/-- R287: a context that has stopped goes, and its TDIs leave RUN. Its benches have changed context for whatever runs there next
(R165, R277). -/
def dropCtx (c : Nat) (s : State) : State :=
  let s := (s.dev.tdis.filter fun t => t.ctx == c && t.state != .stopped).foldl stopTdi s
  { s with
    ctxs := s.ctxs.filter (·.id != c)
    tlb := s.tlb.filter (·.ctx != c)
    walks := s.walks.filter (·.ctx != c)
    fetched := s.fetched.filter (·.ctx != c)
    decoded := s.decoded.filter (·.ctx != c)
    wrote := s.wrote.filter (·.1 != c)
    cpWrites := s.cpWrites.filter (·.ctx != c)
    peerWaits := s.peerWaits.filter (·.req.ctx != c)
    benchChanged := addNew ((s.benchCtx.filter (·.2 == c)).map (·.1)) s.benchChanged
    benchCtx := s.benchCtx.filter (·.2 != c) }

/-- R287, R294: DESTROY. It completes once every node of the context is terminal. -/
def removeCtx (q : Bool) (c : Nat) (s : State) : State :=
  let s := stopCtx c s
  if s.launches.any (·.ctx == c) then s else doneCommand q (dropCtx c s)
def execDestroy (q : Bool) (s : State) : Out :=
  .next (takeOp q 2 (forCtx q fun _ x s => removeCtx q x.id s) s)

/-- R286: CONFIG. BRK0, BRK1, SSTEP and QUOTA take effect now, the rest at the context's next node start. -/
def configure (b : Block286) (x : Ctx) : Ctx :=
  { x with
    cfg := { x.cfg with brk0 := b.brk0, brk1 := b.brk1, sstep := b.sstep, quota := b.quota }
    pending := some b
    weights := x.weights.map fun w => clampWeights w b.quota
    linkWeight := clampWeights x.linkWeight b.quota }
def configCtx (q : Bool) (e : List Byte) (x : Ctx) (s : State) : State :=
  match readBlock s x.id (opnd e 0) with
  | none => failCommand q 3 s
  | some b => doneCommand q (s.mapCtx x.id (configure b))
def execConfig (q : Bool) (s : State) : Out := .next (takeOp q 3 (forCtx q (configCtx q)) s)

/-! Nodes and tokens. -/

/-- R291, R293: the command at a queue's head waits for memory, for the requests with the given keys where a peer has to answer;
nothing of it has happened (log 17). -/
def waitCommand (q : Bool) (keys : List Nat) (s : State) : State :=
  let u := s.queue q
  s.setQueue q { u with asked := u.asked.still s keys }

/-- R146, R287, R371: SUBMIT. -/
def submitNode (q : Bool) (e : List Byte) (x : Ctx) (s : State) : State :=
  let a := opnd e 0
  let asked := (s.queue q).asked
  match cpRead asked 0 (fun b => (recordOf b).acct) s x.id a 80 with
  | (.refused, s) => failCommand q 6 s
  | (.waits keys, s) => waitCommand q keys s
  | (.got b, s) =>
    match cpCanWrite asked 1 s x.id (a + 0x44) 4 with
    | .refused => failCommand q 6 s
    | .waits keys => waitCommand q keys s
    | .got _ =>
      match submitRead asked s x.id a b none with
      | .got s => doneCommand q s
      | r => waitCommand q r.keys s
def execSubmit (q : Bool) (s : State) : Out := .next (takeOp q 4 (forCtx q (submitNode q)) s)

/-- R149: CANCEL and UNCANCEL of the token in OPND0[15:0]. -/
def tokenOf (e : List Byte) : Nat := natAt e 8 2
def execCancel (q : Bool) (s : State) : Out :=
  .next (takeOp q 5 (forCtx q fun e x s => doneCommand q (cancelToken s x.id (tokenOf e))) s)
def execUncancel (q : Bool) (s : State) : Out :=
  .next (takeOp q 6 (forCtx q fun e x s => doneCommand q (uncancelToken s x.id (tokenOf e))) s)

/-- R259, R287: ICINV at DEVICE scope over a range. -/
def execHostIcinv (q : Bool) (s : State) : Out :=
  .next (takeOp q 7 (forCtx q fun e _ s =>
    doneCommand q (dropFetch (fun _ => true) (opnd e 0).toNat (opnd e 1).toNat s)) s)

/-! RESYNC. -/

/-- The code of a port's state (R305); a link that is not up has the code of FAILED (the model's own, log 35). -/
def Port.code : Port → Nat
  | .up => 0
  | .retrain _ => 1
  | .failed => 2
def upCode (up : Bool) : Nat := if up then 0 else 2
def HostLink.isUp : HostLink → Bool
  | .up _ _ _ => true
  | .down => false

/-- The nodes of a context in a state. -/
def nodesIn (x : Ctx) (st : NodeState) : Nat :=
  (x.slots.filter fun v => match v.node with
    | some n => n.state == st
    | none => false).length

/-- The low half of a context's count of error records; where it reads as poison no rule gives a value, and it is free (R305,
log 39). -/
def errorCount (s : State) (c : Nat) : Word :=
  ((deviceRead s c (s.cfg c).pool.toNat 4).map wordOf).getD (Config.freeWord (s.tick + c))

/-- A context's 32 bytes of the summary. -/
def ctxSummary (s : State) (c : Nat) : List Byte :=
  match s.ctx? c with
  | none => List.replicate 32 0
  | some x =>
    toBytes (1 + (if x.cp then 2 else 0) + (if x.fatal.isSome then 4 else 0)) 4 ++ toBytes (nodesIn x .running) 4 ++
    toBytes (nodesIn x .waiting) 4 ++ toBytes (errorCount s c).toNat 4 ++ List.replicate 16 0

/-- R305: the summary. The places within its first 256 bytes are the model's own, where the rule gives none (log 35). -/
def summaryOf (s : State) (h0 h1 : Nat) : List Byte :=
  toBytes (statusBits s) 8 ++ toBytes s.clock.toNat 8 ++
  (toBytes h0 4 ++ toBytes s.dev.q0.tail 4 ++ toBytes h1 4 ++ toBytes s.dev.q1.tail 4) ++
  (toBytes (upCode s.dev.link.isUp) 4 ++ (s.dev.ports.toList.flatMap fun p => toBytes p.code 4) ++
    (s.dev.fabricPorts.toList.flatMap fun up => toBytes (upCode up) 4)) ++ List.replicate 156 0 ++
  (List.range 256).flatMap (ctxSummary s) ++ List.replicate 7936 0

/-- R287, R305: RESYNC of a context that there is, on its own queue (log 31). Its own entry counts as taken. -/
def resyncHost (q : Bool) (e : List Byte) (s : State) : State :=
  let u := s.queue q
  let next := (u.head + 1) % u.size
  let b := summaryOf s (if q then s.dev.q0.head else next) (if q then next else s.dev.q1.head)
  doneCommand q { s with host := cellsWrite s.host (opnd e 0).toNat b, tick := s.tick + 256 }
def execResync (q : Bool) (s : State) : Out := .next (takeOp q 8 (forCtx q fun e _ s => resyncHost q e s) s)

/-! TWCLR. -/

/-- R222: one sector of the frame part becomes zero, and its count word EMPTY. -/
def clearSector (s : State) (x : Nat) : State :=
  setCount { s with device := (s.device.write x (List.replicate 32 0)).unpoison [(x, 32)] } (s.countAddr x) 0 0

/-- R222: consuming reads that wait on blocks of a range fault with ADJ_TIMEOUT, or stop their programs. -/
def failRange (lo len : Nat) (s : State) : State :=
  let progs := s.progs.filterMap fun p =>
    match ((waitsOn s p).filter fun b => decide (lo ≤ b.2) && decide (b.2 < lo + len)).map (·.1) with
    | [] => none
    | l => some (p.id, lowestAddr l)
  let s := { s with peerWaits := s.peerWaits.map (failPeer lo len s) }
  let s := (waitingStrips s).foldl (fun s k => failReads lo len k.1 k.2 s) s
  progs.foldl (fun s k => stopProg s k.1 0x16 (low57 k.2)) s

/-- R222, R287: TWCLR; CTX is ignored. -/
def clearTwins (q : Bool) (e : List Byte) (s : State) : State :=
  let lo := (opnd e 0).toNat
  let len := (opnd e 1).toNat
  if lo % 32 ≠ 0 || len % 32 ≠ 0 || decide (lo < s.poolBase) || decide (s.frameEnd < lo + len) then failCommand q 5 s
  else doneCommand q ((List.range (len / 32)).foldl (fun s i => clearSector s (lo + 32 * i)) (failRange lo len s))
def execTwclr (q : Bool) (s : State) : Out := .next (takeOp q 9 (clearTwins q) s)
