-- ==== Sys2Proof/Machine/Moves.lean ====
section
/-! DEFINITION. Integer comparisons and their range predicates (R339, R340, R48), PLOP (R351, R49), the move words (R347) and
the special registers (R54, R55). -/

namespace Sys2Proof.Machine

/-! Range predicates. -/

/-- The sum of floor((a·i + b) / m) over i below n, by Euclid's steps; fuel bounds them. -/
def floorSum : (fuel n m a b : Nat) → Nat
  | 0, _, _, _, _ => 0
  | fuel + 1, n, m, a, b =>
    if n = 0 then 0
    else
      let base := n * (n - 1) / 2 * (a / m) + n * (b / m)
      let a := a % m
      let b := b % m
      let top := a * n + b
      if top < m then base else base + floorSum fuel (top / m) a m (top % m)

/-- How many i below n have (a·i + b) mod m below len, for len at most m. -/
def countBelow (n m a b len : Nat) : Nat := floorSum 200 n m a b + n - floorSum 200 n m a (b + m - len)

/-- A cyclic interval of 32-bit values: its start and its length. -/
structure Arc where
  lo : Nat
  len : Nat
  deriving DecidableEq, Repr

/-- How many of n values base, base + st, … modulo 2^32 lie in an arc. -/
def arcCount (v : Arc) (base st n : Nat) : Nat := countBelow n (2 ^ 32) st ((base + 2 ^ 32 - v.lo) % 2 ^ 32) v.len

/-- Whether value x lies in an arc. -/
def arcHas (v : Arc) (x : Nat) : Bool := decide ((x + 2 ^ 32 - v.lo) % 2 ^ 32 < v.len)

/-- The values v that satisfy cond against u, v on the left or on the right. -/
def arcOf (c : ICond) (u : Nat) (left : Bool) : Arc :=
  let m := 2 ^ 32
  let sgn := (u + 2 ^ 31) % m
  match c, left with
  | .lt, true | .gt, false => Arc.mk (2 ^ 31) sgn
  | .le, true | .ge, false => Arc.mk (2 ^ 31) (sgn + 1)
  | .gt, true | .lt, false => Arc.mk ((u + 1) % m) (m - 1 - sgn)
  | .ge, true | .le, false => Arc.mk u (m - sgn)
  | .ltn, true => Arc.mk 0 u
  | .gen, true => Arc.mk u (m - u)
  | .ltn, false => Arc.mk ((u + 1) % m) (m - 1 - u)
  | .gen, false => Arc.mk 0 (u + 1)
  | .eq, _ => Arc.mk u 1
  | .ne, _ => Arc.mk ((u + 1) % m) (m - 1)

/-- The number of i from 0 to n − 1 whose value lies in the arc while the next one's does not: the arc less its part that
stays inside after a step. -/
def fallsOut (v : Arc) (base st n : Nat) : Nat :=
  let m := 2 ^ 32
  let st := st % m
  -- x in v and x + st not in v: x − v.lo in [0, len), and x − v.lo in [m − st, m − st + m − len) + len …
  let b := (base + m - v.lo) % m
  -- of the positions p = x − lo below len, those with (p + st) mod m at or above len
  let stayLow := if st < v.len then v.len - st else 0          -- p + st < len
  let wrapFrom := m - st                                       -- p + st wraps to p − wrapFrom
  let stayHigh := if wrapFrom < v.len then v.len - wrapFrom else 0
  let low := countBelow n m st b (if st = 0 then v.len else stayLow)
  let high := if st = 0 then 0 else countBelow n m st ((b + m - wrapFrom % m) % m) stayHigh
  countBelow n m st b v.len - low - high

/-- The least k at most n with arcCount of the first k values above 0, by halving; fuel bounds the steps. -/
def firstIn (v : Arc) (base st : Nat) : (fuel lo hi : Nat) → Nat
  | 0, lo, _ => lo
  | fuel + 1, lo, hi =>
    if lo + 1 ≥ hi then lo
    else
      let mid := (lo + hi) / 2
      if arcCount v base st mid = 0 then firstIn v base st fuel mid hi else firstIn v base st fuel lo mid

/-- R48: the true set of an affine source against a U one over a box of n coordinates from o, where it is one interval. An
empty set is an empty interval. -/
def intervalOf (v : Arc) (base st o n : Nat) : Option (Nat × Nat) :=
  let m := 2 ^ 32
  let at0 := (base + st * o) % m
  let count := arcCount v at0 st n
  if count = 0 then some (o, o)
  else if count = n then some (o, o + n)
  else
    let first := arcHas v at0
    let last := arcHas v (at0 + st * (n - 1) % m)
    let outs := fallsOut v at0 st (n - 1)
    let runs := outs + (if last then 1 else 0)
    if runs ≠ 1 then none
    else if first then some (o, o + count)
    else if last then some (o + n - count, o + n)
    else
      let lo := firstIn v at0 st 40 0 n
      some (o + lo, o + lo + count)

/-- The axis, base and stride of an affine value with exactly one non-zero stride (modulo 2^32). -/
def oneStride (f : Aff) : Option (Axis × Nat × Nat) :=
  let g := f.low
  match g.sx != 0, g.sy != 0, g.sz != 0 with
  | true, false, false => some (.x, g.base.toNat, g.sx.toNat)
  | false, true, false => some (.y, g.base.toNat, g.sy.toNat)
  | false, false, true => some (.z, g.base.toNat, g.sz.toNat)
  | _, _, _ => none

/-- The start and extent of a box along an axis. -/
def boxOn (b : Box) (axis : Axis) : Nat × Nat :=
  match axis with
  | .x => (b.ox, b.ex)
  | .y => (b.oy, b.ey)
  | .z => (b.oz, b.ez)

/-- The truth of a comparison (R339). -/
def icmp (c : ICond) (w : Nat) (a b : DWord) : Bool :=
  let x := readInt (if w = 64 then .i64 else .i32) a
  let y := readInt (if w = 64 then .i64 else .i32) b
  let m := readInt (if w = 64 then .n64 else .n32) a
  let n := readInt (if w = 64 then .n64 else .n32) b
  match c with
  | .eq => m == n
  | .ne => m != n
  | .lt => decide (x < y)
  | .le => decide (x ≤ y)
  | .gt => decide (x > y)
  | .ge => decide (x ≥ y)
  | .ltn => decide (m < n)
  | .gen => decide (m ≥ n)

/-- R48: the range predicate of an ordered 32-bit comparison of an affine and a U source, where there is one. -/
def rangeVal (fr : Frame) (c : ICond) (a b : Val) : Option PVal :=
  let go (f : Aff) (u : DWord) (left : Bool) : Option PVal :=
    match oneStride f with
    | none => none
    | some (axis, base, st) =>
      let (o, n) := boxOn fr.box axis
      (intervalOf (arcOf c (u.toNat % 2 ^ 32) left) base st o n).map fun (lo, hi) => .range axis lo hi
  match c, a, b with
  | .eq, _, _ => none
  | .ne, _, _ => none
  | _, .a f, .u y => go f y true
  | _, .u x, .a f => go f x false
  | _, _, _ => none

/-- ICMP's predicate (R48, R49). -/
def icmpVal (fr : Frame) (c : ICond) (w : Nat) (a b : Val) : PVal :=
  match a, b with
  | .u x, .u y => .u (icmp c w x y)
  | a, b =>
    match (if w = 64 then none else rangeVal fr c a b) with
    | some p => p
    | none => .l fun l => icmp c w (a.at_ fr l) (b.at_ fr l)

def cmpWidth (x : Option XWord) : Nat := if wideOf x then 64 else 32

/-- R339: ICMP. -/
def execIcmp (c : ICond) (w : WCmp) (s : State) : Out :=
  runAlu (.icmp c w) (fun _ fr =>
    let n := cmpWidth w.x
    let v := icmpVal fr c n (fr.src n w.a.toNat) (fr.src n w.b.toNat)
    ((fr.free w.la n w.a.toNat).free w.lb n w.b.toNat).setPred w.p.toNat v) s

/-- R339: ICMP.G. -/
def execIcmpG (c : ICond) (w : WCmp) (s : State) : Out :=
  runAlu (.icmpG c w) (fun _ fr => do
    let n := cmpWidth w.x
    let a ← (fr.src n w.a.toNat).uni
    let b ← (fr.src n w.b.toNat).uni
    ((fr.free w.la n w.a.toNat).free w.lb n w.b.toNat).setPred w.p.toNat (.u (icmp c n a b))) s

/-! PLOP. -/

/-- Entry (a, b) of PLOP's table. -/
def plopBit (t : BitVec 4) (a b : Bool) : Bool := t.getLsbD ((if a then 2 else 0) + (if b then 1 else 0))

/-- Whether a table depends on its first or second source. -/
def plopOnA (t : BitVec 4) : Bool := plopBit t false false != plopBit t true false || plopBit t false true != plopBit t true true
def plopOnB (t : BitVec 4) : Bool := plopBit t false false != plopBit t false true || plopBit t true false != plopBit t true true

/-- A range predicate or, where neg, its negation within the box, where that is one interval (R49). -/
def rangeCopy (box : Box) (axis : Axis) (lo hi : Nat) (neg : Bool) : Option PVal :=
  if !neg then some (.range axis lo hi)
  else
    let (o, n) := boxOn box axis
    let lo' := if lo < o then o else lo
    let hi' := if hi > o + n then o + n else hi
    if lo' ≥ hi' then some (.range axis o (o + n))
    else if lo' = o then some (.range axis hi' (o + n))
    else if hi' = o + n then some (.range axis o lo')
    else none

/-- PLOP's predicate (R49, R351). -/
def plopVal (fr : Frame) (t : BitVec 4) (a b : PVal) : PVal :=
  let lanes : PVal := .l fun l => plopBit t (a.at_ fr l) (b.at_ fr l)
  match plopOnA t, plopOnB t, a, b with
  | false, false, _, _ => .u (plopBit t false false)
  | true, false, .u x, _ => .u (plopBit t x false)
  | false, true, _, .u y => .u (plopBit t false y)
  | true, true, .u x, .u y => .u (plopBit t x y)
  | true, false, .range axis lo hi, _ => (rangeCopy fr.box axis lo hi (plopBit t false false)).getD lanes
  | false, true, _, .range axis lo hi => (rangeCopy fr.box axis lo hi (plopBit t false false)).getD lanes
  | _, _, _, _ => lanes

/-- R351: PLOP. -/
def execPlop (b : Bool) (pd pa pb : BitVec 5) (t : BitVec 4) (x : Option XWord) (s : State) : Out :=
  runAlu (.plop b pd pa pb t x) (fun _ fr =>
    fr.setPred pd.toNat (plopVal fr t (fr.pred pa.toNat) (fr.pred pb.toNat))) s

/-! Moves. -/

/-- The class bits XS and XD (R80). -/
def xsOf (x : Option XWord) : Bool := (x.map fun m => m.cls.getLsbD 1).getD false
def xdOf (x : Option XWord) : Bool := (x.map fun m => m.cls.getLsbD 2).getD false

/-- A MOV's source: a v register where XS says so. -/
def movSource (w : W2) (fr : Frame) : Val :=
  if xsOf w.x then (if wideOf w.x then fr.vpair w.a.toNat else fr.vreg w.a.toNat)
  else fr.src (cmpWidth w.x) w.a.toNat

/-- A MOV's last-read. -/
def movFree (w : W2) (fr : Frame) : Frame :=
  if !w.la then fr
  else
    let fr := fr.freeOne w.a.toNat (xsOf w.x)
    if wideOf w.x then fr.freeOne (w.a.toNat + 1) (xsOf w.x) else fr

/-- A MOV's write: to a v register where XD says so. -/
def movWrite (w : W2) (fr : Frame) (v : Val) : Do Frame :=
  if wideOf w.x then fr.setPairAs w.d.toNat v (xdOf w.x) else fr.setRegAs w.d.toNat v (xdOf w.x)

/-- R347: MOV. -/
def execMov (w : W2) (s : State) : Out := runAlu (.mov w) (fun _ fr => movWrite w (movFree w fr) (movSource w fr)) s

/-- R347: MOV.G. -/
def execMovG (w : W2) (s : State) : Out :=
  runAlu (.movG w) (fun _ fr => do
    let v ← (movSource w fr).uni
    movWrite w (movFree w fr) (.u v)) s

/-- R347: MKU takes the value of the lowest active lane. -/
def mkuFrame (w : W2) (fr : Frame) : Do Frame :=
  let v := fr.src (cmpWidth w.x) w.a.toNat
  let l := ((lanesOf fr.active).head?).getD 0
  (fr.free w.la (cmpWidth w.x) w.a.toNat).dst (cmpWidth w.x) w.d.toNat (.u (v.at_ fr l))
def execMku (w : W2) (s : State) : Out := runStrip (.mku w) (fun x => x.done (mkuFrame w x.fr)) s

/-- SR_ITEM as an affine value of the coordinates (R54). An axis of extent 1 has one coordinate, and no stride (log 12). -/
def itemAff (b : Box) : Aff :=
  let sy := if b.ey = 1 then 0 else b.ex
  let sz := if b.ez = 1 then 0 else b.ex * b.ey
  let sx := if b.ex = 1 then 0 else 1
  Aff.mk (BitVec.ofInt 64 (-((sx * b.ox + sy * b.oy + sz * b.oz : Nat) : Int)))
    (BitVec.ofNat 64 sx) (BitVec.ofNat 64 sy) (BitVec.ofNat 64 sz)

/-- A value that needs a strip. -/
def needStrip {α : Type} (info : Info) (f : Gang → Strip → α) : Do α :=
  match info.at_ with
  | some (g, t) => .ok (f g t)
  | none => .error .dealOut

/-- A 32-bit and a 64-bit number as a U value. -/
def uNat (n : Nat) : Val := .u (BitVec.ofNat 64 n)
def uWord (w : Word) : Val := .u (w.setWidth 64)

/-- The value that MOVS reads of special register n, 64 bits wide where wide (R54, R55). -/
def srValue (info : Info) (n : Nat) (wide : Bool) : Do Val :=
  let half (v : DWord) : Val := if wide then .u v else uWord (loOf v)
  match n with
  | 0x00 => .ok (.a (itemAff info.l.rcd.box))
  | 0x01 => .ok (.a (Aff.mk 0 1 0 0))
  | 0x02 => .ok (.a (Aff.mk 0 0 1 0))
  | 0x03 => .ok (.a (Aff.mk 0 0 0 1))
  | 0x04 => needStrip info fun _ _ => .l fun l => BitVec.ofNat 64 (if info.l.hdr.w16 then l % 16 else l)
  | 0x05 => needStrip info fun _ t => uNat t.idx
  | 0x06 => needStrip info fun g _ => uNat g.tile
  | 0x07 => needStrip info fun g _ => uNat g.cx
  | 0x08 => needStrip info fun g _ => uNat g.cy
  | 0x09 => needStrip info fun g _ => uNat g.cz
  | 0x0A => .ok (uNat info.stage)
  | 0x0B => .ok (uNat info.l.group.rank)
  | 0x0C => .ok (uNat info.l.group.nrank)
  | 0x0D => needStrip info fun g _ => uNat ((g.place.map (·.bench)).getD 0)
  | 0x0E => needStrip info fun g _ => uNat ((g.place.map fun p => dieOfBench p.bench).getD g.die)
  | 0x0F => .ok (half info.l.rcd.args)
  | 0x10 => needStrip info fun _ t => uWord t.fmt
  | 0x11 => needStrip info fun _ t => uWord t.mode
  | 0x12 => needStrip info fun _ t => uWord t.fpstat
  | 0x13 => needStrip info fun _ t => uWord t.cause
  | 0x14 => needStrip info fun _ t => .l fun l => vget t.faddr l 0
  | 0x15 => needStrip info fun _ t => .l fun l => (hiOf (vget t.faddr l 0)).setWidth 64
  | 0x16 => needStrip info fun _ t => uWord t.fmask
  | 0x17 => needStrip info fun _ _ => half info.s.clock
  | 0x18 => needStrip info fun _ _ => uWord (hiOf info.s.clock)
  | 0x19 => .ok (uNat (if info.s.dev.c128 then 1 else 0))
  | 0x1A => .ok (half info.l.rcd.pgt)
  | 0x1B => .ok (uNat (if info.l.hdr.w16 then 1 else 0))
  | 0x1C => .ok (uNat info.l.rcd.acct)
  | 0x1D => needStrip info fun _ _ => half info.x.root
  | 0x1E => needStrip info fun _ _ => uWord (hiOf info.x.root)
  | 0x1F => needStrip info fun _ t => half t.epc
  | _ => illegalOp

/-- R347: MOVS. -/
def movsFrame (w : WNoLa) (info : Info) (fr : Frame) : Do Frame := do
  let v ← srValue info w.a.toNat (wideOf w.x)
  fr.dst (cmpWidth w.x) w.d.toNat v
def execMovs (w : WNoLa) (s : State) : Out := runAlu (.movs w) (fun info => movsFrame w info) s
def execMovsG (w : WNoLa) (s : State) : Out :=
  runAlu (.movsG w) (fun info fr => do
    let v ← srValue info w.a.toNat (wideOf w.x)
    let u ← v.uni
    fr.dst (cmpWidth w.x) w.d.toNat (.u u)) s

/-- R347: PMOV from a predicate to a register, and back. -/
def predWord (fr : Frame) (p : PVal) : Val :=
  match p with
  | .u b => uNat (if b then 1 else 0)
  | p => .l fun l => if p.at_ fr l then 1 else 0
def wordPred (fr : Frame) (v : Val) : PVal :=
  match v with
  | .u x => .u (loOf x != 0)
  | v => .l fun l => loOf (v.at_ fr l) != 0
def execPmovToReg (w : WRP) (s : State) : Out :=
  runAlu (.pmovToReg w) (fun _ fr => fr.setReg w.d.toNat (predWord fr (fr.pred w.q.toNat))) s
def execPmovToPred (w : WPred) (s : State) : Out :=
  runAlu (.pmovToPred w) (fun _ fr =>
    (fr.free w.la 32 w.a.toNat).setPred w.p.toNat (wordPred fr (fr.reg w.a.toNat))) s

end Sys2Proof.Machine
end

◇ ◇ ◇

◆ **Your instructions**:
Beginning with the line holding "(s.countAddr x) 0 0" and ending with the line holding "is ignored. -/", write out the stretch of material above exactly; add no further lines.

◆ **Task solution**:
  setCount { s with device := (s.device.write x (List.replicate 32 0)).unpoison [(x, 32)] } (s.countAddr x) 0 0

/-- R222: consuming reads that wait on blocks of a range fault with ADJ_TIMEOUT, or stop their programs. -/
def failRange (lo len : Nat) (s : State) : State :=
  let progs := s.progs.filterMap fun p =>
    match ((waitsOn s p).filter fun b => decide (lo ≤ b.2) && decide (b.2 < lo + len)).map (·.1) with
    | [] => none
    | l => some (p.id, lowestAddr l)
  let s := { s with peerWaits := s.peerWaits.map (failPeer lo len s) }
  let s := (waitingStrips s).foldl (fun s k => failReads lo len k.1 k.2 s) s
  progs.foldl (fun s k => stopProg s k.1 0x16 (low57 k.2)) s

/-- R222, R287: TWCLR; CTX is ignored. -/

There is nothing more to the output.